Potential Benefits Diagnosing and treating respiratory ailments
Accurate diagnosis and appropriate treatment of respiratory illness
Common diagnostic tools for diagnosing respiratory disease include chest X-rays and a pulmonary function test (PFT), according to Merck Manuals. A PFT measures how well the lungs take in and release air and how well they circulate oxygen.
A doctor may also perform a bronchoscopy by inserting a tube with a light and camera into the airways — the trachea and the bronchial tubes — to examine for bleeding, tumors, inflammation or other abnormalities. A similar procedure is a thoracoscopy, in which a doctor uses an optical device to examine the surfaces of the lungs.
A physician may order a PFT as part of a routine exam — especially for smokers, according to the University of Pittsburgh Medical Center. A PFT may also be ordered to test lung function before surgery or to help diagnose lung conditions or diseases.
A new nasal swab test measures RNA or protein molecules in human cells and can identify a viral infection, according to a study published Dec. 21, 2017, in the Journal of Infectious Diseases. “It’s a simpler test and more cost-effective for looking at viral infection,” the author, Dr. Ellen Foxman, assistant professor of laboratory medicine at Yale School of Medicine, told YaleNews. During the test, RNAs predicted viral infection with 97 percent accuracy.
For most healthy individuals, the most common respiratory ailment they may face is an infection, according to Dr. Matthew Exline, a pulmonologist and critical care expert at The Ohio State University Wexner Medical Center.

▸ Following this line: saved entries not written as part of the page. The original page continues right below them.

-- ==== Sys2Proof/Laws/Memory.lean ====
section
/-! SUPPORT. The laws of the RXB memory: read after write, the canonical form and the bound kept by every write, and a run of
bytes read back after it was written. -/

namespace Sys2Proof.Machine

theorem Memory.read_nil (a : Nat) : Memory.read [] a = none := rfl

theorem Memory.read_cons (c : Host.Cell) (m : Memory) (a : Nat) :
    Memory.read (c :: m) a = if c.1 = a then some c.2 else Memory.read m a := by
  unfold Memory.read
  by_cases h : c.1 = a <;> simp [h]

/-- Reading an offset after a write: the byte written, or what was there before. -/
theorem Memory.read_write (m : Memory) (a b : Nat) (x : Byte) :
    (m.write a x).read b = if a = b then some x else m.read b := by
  induction m with
  | nil => simp [Memory.write, Memory.read_cons, Memory.read_nil]
  | cons c m ih =>
    unfold Memory.write
    split
    · simp [Memory.read_cons]
    · split
      · rename_i h
        subst h
        simp only [Memory.read_cons]
        split <;> simp_all
      · rename_i h1 h2
        simp only [Memory.read_cons, ih]
        split
        · rename_i h3
          have : a ≠ b := by omega
          simp [this]
        · rfl

theorem Memory.read_write_same (m : Memory) (a : Nat) (x : Byte) : (m.write a x).read a = some x := by
  simp [Memory.read_write]

theorem Memory.read_write_other (m : Memory) {a b : Nat} (x : Byte) (h : a ≠ b) : (m.write a x).read b = m.read b := by
  simp [Memory.read_write, h]

/-- What stands in a memory after a write was written now or stood there before. -/
theorem Memory.mem_write {m : Memory} {a : Nat} {x : Byte} {c : Host.Cell} (h : c ∈ m.write a x) : c = (a, x) ∨ c ∈ m := by
  induction m with
  | nil => simpa [Memory.write] using h
  | cons d m ih =>
    unfold Memory.write at h
    split at h
    · simpa using h
    · split at h
      · rcases List.mem_cons.1 h with h | h
        · exact .inl h
        · exact .inr (List.mem_cons_of_mem _ h)
      · rcases List.mem_cons.1 h with h | h
        · exact .inr (by simp [h])
        · exact (ih h).imp id (List.mem_cons_of_mem _)

/-- A write keeps the canonical form. -/
theorem Memory.write_wf {m : Memory} (h : m.wf) (a : Nat) (x : Byte) : (m.write a x).wf := by
  induction m with
  | nil => simp [Memory.write]
  | cons c m ih =>
    have h := List.pairwise_cons.1 h
    unfold Memory.write
    split
    · rename_i ha
      refine List.pairwise_cons.2 ⟨fun d hd => ?_, List.pairwise_cons.2 h⟩
      rcases List.mem_cons.1 hd with rfl | hd
      · exact ha
      · exact lt_trans ha (h.1 d hd)
    · split
      · rename_i ha
        exact List.pairwise_cons.2 ⟨fun d hd => by simpa [ha] using h.1 d hd, h.2⟩
      · refine List.pairwise_cons.2 ⟨fun d hd => ?_, ih h.2⟩
        rcases Memory.mem_write hd with rfl | hd
        · simp only; omega
        · exact h.1 d hd

theorem Memory.writeBytes_wf {m : Memory} (h : m.wf) (off : Nat) (bs : Bytes) : (m.writeBytes off bs).wf := by
  induction bs generalizing m off with
  | nil => exact h
  | cons b bs ih => exact ih (Memory.write_wf h off b) (off + 1)

theorem Memory.reset_wf : Memory.wf State.reset.rxBuf := List.Pairwise.nil

/-- What stands in a memory after a run of bytes was written stood there before, or its offset is in the run. -/
theorem Memory.mem_writeBytes {m : Memory} {off : Nat} {bs : Bytes} {c : Host.Cell} (h : c ∈ m.writeBytes off bs) :
    c ∈ m ∨ (off ≤ c.1 ∧ c.1 < off + bs.length) := by
  induction bs generalizing m off with
  | nil => exact .inl h
  | cons b bs ih =>
    rcases ih (m := m.write off b) (off := off + 1) h with h | h
    · rcases Memory.mem_write h with rfl | h
      · exact .inr ⟨le_refl _, by simp⟩
      · exact .inl h
    · exact .inr ⟨by omega, by simp only [List.length_cons]; omega⟩

/-- Reading an offset after a run of bytes was written. -/
theorem Memory.read_writeBytes (m : Memory) (off a : Nat) (bs : Bytes) :
    (m.writeBytes off bs).read a = if off ≤ a ∧ a < off + bs.length then bs[a - off]? else m.read a := by
  induction bs generalizing m off with
  | nil => simp [Memory.writeBytes]
  | cons b bs ih =>
    simp only [Memory.writeBytes, ih, Memory.read_write, List.length_cons]
    by_cases h : off = a
    · subst h; simp
    · by_cases h2 : off + 1 ≤ a ∧ a < off + 1 + bs.length
      · have h3 : off ≤ a ∧ a < off + (bs.length + 1) := by omega
        have h4 : a - off = (a - (off + 1)) + 1 := by omega
        simp [h2, h3, h4]
      · have h3 : ¬(off ≤ a ∧ a < off + (bs.length + 1)) := by omega
        rw [if_neg h2, if_neg h3, if_neg h]

/-- `readBytes` answers exactly when every offset of the run holds a byte, and then gives those bytes. -/
theorem Memory.readBytes_eq_some {m : Memory} {off n : Nat} {bs : Bytes} :
    m.readBytes off n = some bs ↔ bs.length = n ∧ ∀ k, k < n → m.read (off + k) = bs[k]? := by
  induction n generalizing off bs with
  | zero =>
    constructor
    · intro h; simp [Memory.readBytes] at h; simp [← h]
    · intro h; simp [Memory.readBytes, List.length_eq_zero_iff.1 h.1]
  | succ n ih =>
    unfold Memory.readBytes
    constructor
    · intro h
      split at h
      · rename_i b bs' hb hbs
        cases h
        have ⟨hl, hr⟩ := ih.1 hbs
        refine ⟨by simp [hl], fun k hk => ?_⟩
        cases k with
        | zero => simpa using hb
        | succ k =>
          have := hr k (by omega)
          simpa [Nat.add_comm, Nat.add_left_comm] using this
      · cases h
    · rintro ⟨hl, hr⟩
      cases bs with
      | nil => simp at hl
      | cons b bs =>
        have h0 : m.read off = some b := by simpa using hr 0 (by omega)
        have h1 : m.readBytes (off + 1) n = some bs := by
          refine ih.2 ⟨by simpa using hl, fun k hk => ?_⟩
          have := hr (k + 1) (by omega)
          simpa [Nat.add_comm, Nat.add_left_comm] using this
        simp [h0, h1]

/-- The message so far followed by a new payload is what is read back after the payload is written behind it. -/
theorem Memory.readBytes_append {m : Memory} {n : Nat} {bs data : Bytes} (h : m.readBytes 0 n = some bs) :
    (m.writeBytes n data).readBytes 0 (n + data.length) = some (bs ++ data) := by
  have ⟨hl, hr⟩ := Memory.readBytes_eq_some.1 h
  refine Memory.readBytes_eq_some.2 ⟨by simp [hl], fun k hk => ?_⟩
  simp only [Nat.zero_add, Memory.read_writeBytes]
  by_cases hkn : k < n
  · have : ¬(n ≤ k ∧ k < n + data.length) := by omega
    rw [if_neg this, List.getElem?_append_left (by omega)]
    simpa using hr k hkn
  · rw [if_pos (by omega), List.getElem?_append_right (by omega), hl]

/-- A run that is held can be read. -/
theorem Memory.readBytes_isSome {m : Memory} {off n : Nat} (h : ∀ k, k < n → (m.read (off + k)).isSome) :
    (m.readBytes off n).isSome := by
  induction n generalizing off with
  | zero => rfl
  | succ n ih =>
    have h0 := h 0 (by omega)
    have h1 := ih (off := off + 1) (fun k hk => by
      have := h (k + 1) (by omega); rwa [Nat.add_comm k 1, ← Nat.add_assoc] at this)
    obtain ⟨b, hb⟩ := Option.isSome_iff_exists.1 h0
    obtain ⟨bs, hbs⟩ := Option.isSome_iff_exists.1 h1
    rw [Nat.add_zero] at hb
    simp [Memory.readBytes, hb, hbs]

end Sys2Proof.Machine
end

A cough is the first symptom, possibly accompanied by a fever.
“However, cough can be a sign of chronic respiratory conditions such as asthma, chronic bronchitis or emphysema,” he said. “In chronic lung disease, most respiratory diseases present with shortness of breath, initially with exertion, such as walking a significant distance or climbing several flights of stairs.”
The most certain way to diagnose asthma is with a lung function test, a medical history and a physical exam, according to Winders. “However, it’s hard to do lung function tests in children younger than 5 years. Thus, doctors must rely on children’s medical histories, signs and symptoms, and physical exams to make a diagnosis.”
For COPD, many patients benefit from respiratory rehabilitation, according to Dr. Brian Carlin, assistant professor of medicine at Drexel University College of Medicine. “It is much like cardiac rehabilitation for heart patients, and can provide education, exercise and training to reduce the number of respiratory incidents.”